That's not my butt in the way, it's our helper.



Regards, 
Tom Barr


----------



## skratikans (May 23, 2008)

you did an amazing job finding that wood, do you know what type of driftwood it could be?


----------



## plantbrain (Dec 15, 2003)

skratikans said:


> you did an amazing job finding that wood, do you know what type of driftwood it could be?


It's in the title:redface:
Manzanita.










Regards, 
Tom Barr


----------



## Down_Shift (Sep 20, 2008)

jebus


----------



## Pletchetero (Apr 6, 2009)

That is a HUGE tank!
Can't wait to see it set up.


----------



## deleted_user_16 (Jan 20, 2008)

plantbrain said:


> I hate discus personally.
> 
> So, anything without discus is a nice tank to me.
> That's not my butt in the way, it's our helper.
> ...


altum angels?


----------



## NATURE AQUARIUM (Dec 16, 2007)

WOW:icon_eek:


----------



## Camper (Feb 19, 2009)

Wow that is some crazy setup you got there, I can't imagine doing trimming, water change and filter. 
Cant wait to see it running.


----------



## TheCryptKeeper (Mar 9, 2008)

snorkel and flippers


----------



## Raul-7 (Oct 17, 2003)

What are the dimensions?

EDIT: It looks like 96"x30"x36"?


----------



## plantbrain (Dec 15, 2003)

fishman9809 said:


> altum angels?


I'd like that.:redface:

The Fishist that I am

I just hope the client stick's to his guns and keeps the small giant school of tiny fish.

That's one of the harder themes, you can try and reason with them, but this is the hardest thing to prevent. It's their tank and $. He has 34 Altums, but then no shrimp:icon_roll 

Regards, 
Tom Barr


----------



## plantbrain (Dec 15, 2003)

Torpedobarb said:


> snorkel and flippers


It's a bit too small for that, the 12x4ft tank is not, but I typically do the 50-60% water change and sit inside it.
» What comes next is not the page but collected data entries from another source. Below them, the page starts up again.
/-- The vessels that the new gauge turns away. -/
theorem State.outOfGauge_eq : (s.described f).outOfGauge = ((s.reg.up ++ s.reg.down).filterMap s.vessel).filter (fun v =>
    !decide (v.length + f.clearance ≤ (s.applyFlight f).minUsable ∧ v.beam ≤ (s.applyFlight f).minWidth)) := by
  have reg := (State.described_reg f s).1
  have flight : (s.described f).flight = flightOf f := congrArg State.flight (s.described_eq f)
  have queued : (s.described f).queued .up ++ (s.described f).queued .down = (s.reg.up ++ s.reg.down).filterMap s.vessel := by
    have vessel : (s.described f).vessel = s.vessel := funext fun m => by rw [State.vessel, reg, State.vessel]
    rw [State.queued, State.queued, reg, vessel, List.filterMap_append]
    rfl
  rw [State.applyFlight_reads f s State.minUsable fun _ _ _ _ => rfl, State.applyFlight_reads f s State.minWidth fun _ _ _ _ => rfl,
    State.outOfGauge, queued]
  refine List.filter_congr fun v _ => ?_
  simp only [State.fits, State.berthLength, flight, Bool.decide_and]
  rfl

theorem State.mem_outOfGauge (w : Vessel) : w ∈ (s.described f).outOfGauge ↔ (∃ d, ∃ m ∈ s.reg.queue d, s.vessel m = some w)
    ∧ ¬ (w.length + f.clearance ≤ (s.applyFlight f).minUsable ∧ w.beam ≤ (s.applyFlight f).minWidth) := by
  rw [State.outOfGauge_eq, List.mem_filter, List.filterMap_append]
  refine and_congr s.mem_queued ?_
  rw [Bool.not_eq_true', decide_eq_false_iff_not]

end

/-! ## The request -/

theorem State.takesCounted {s : State} {h : Hdr} {kind : Nat} (reaches : s.reaches h) (ok : h.lengthOk = true) {wf : Bool}
    (counts : wf = true) (right : s.admits kind h.port = true) :
    State.takes s { h with lengthOk := h.lengthOk && wf } kind :=
  ⟨reaches, by simp [ok, counts], right⟩

section
variable {h : Hdr} {f : FlightFields} {s : State} (reaches : s.reaches h) (ok : h.lengthOk = true)
  (counts : f.chambers.length = f.n) (right : s.admits 27 h.port = true)
include reaches ok counts right

theorem exec_setFlight_refused {a : Answer} (barred : s.flightBar f = some a) :
    exec (.setFlight h f) s = .next (State.replied h 27 a (s.heard h)) := by
  have block : State.doSetFlight f (s.heard h) = (s.heard h, a) := by
    simp only [State.doSetFlight, show (s.heard h).flightBar f = some a from barred]
  have taken := State.takesCounted reaches ok (show f.wf = true by simp [FlightFields.wf, counts]) right
  exact congrArg Host.Outcome.next (State.takeRequest_of_block taken rfl block)

theorem exec_setFlight_applied (passed : s.flightBar f = none) : exec (.setFlight h f) s = .next (State.replied h 27
    (accept (.flight f.n ((s.heard h).applyFlight f).minUsable ((s.heard h).applyFlight f).minWidth
      ((s.heard h).vessels - ((s.heard h).applyFlight f).vessels))) ((s.heard h).applyFlight f).settle) := by
  have block : State.doSetFlight f (s.heard h) = (((s.heard h).applyFlight f).settle,
      accept (.flight f.n ((s.heard h).applyFlight f).minUsable ((s.heard h).applyFlight f).minWidth
        ((s.heard h).vessels - ((s.heard h).applyFlight f).vessels))) := by
    simp only [State.doSetFlight, show (s.heard h).flightBar f = none from passed]
  have taken := State.takesCounted reaches ok (show f.wf = true by simp [FlightFields.wf, counts]) right
  exact congrArg Host.Outcome.next (State.takeRequest_of_block taken rfl block)

end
This tank is glass, so if you cracked it.......:icon_evil

Using 12" tools works very well though for myself and the client is about the same size arm length wise as me. So those will help and make it pretty easy.

I'd prefer 30" Tall and 36" front to back.

Next tank will be a starfire 72"x 24"D x 18"tall. I really like that sizing.
I'll be doing it for the company that helped do the set up here as their store display(and a 50gal). They want to do more tanks like this and we fit well together business/work wise. 

Regards, 
Tom Barr


----------



## flymo (Apr 5, 2009)

Amazing tank!!!!

From the pictures it looks like Eheim 2080's (2180's as the thermo model) as the model of filter being used. I don't own one of these filters, however I have read that they have 2 intakes/drains per unit, and if your running 6 of them, 12 drains seems like a large number to have in the tank.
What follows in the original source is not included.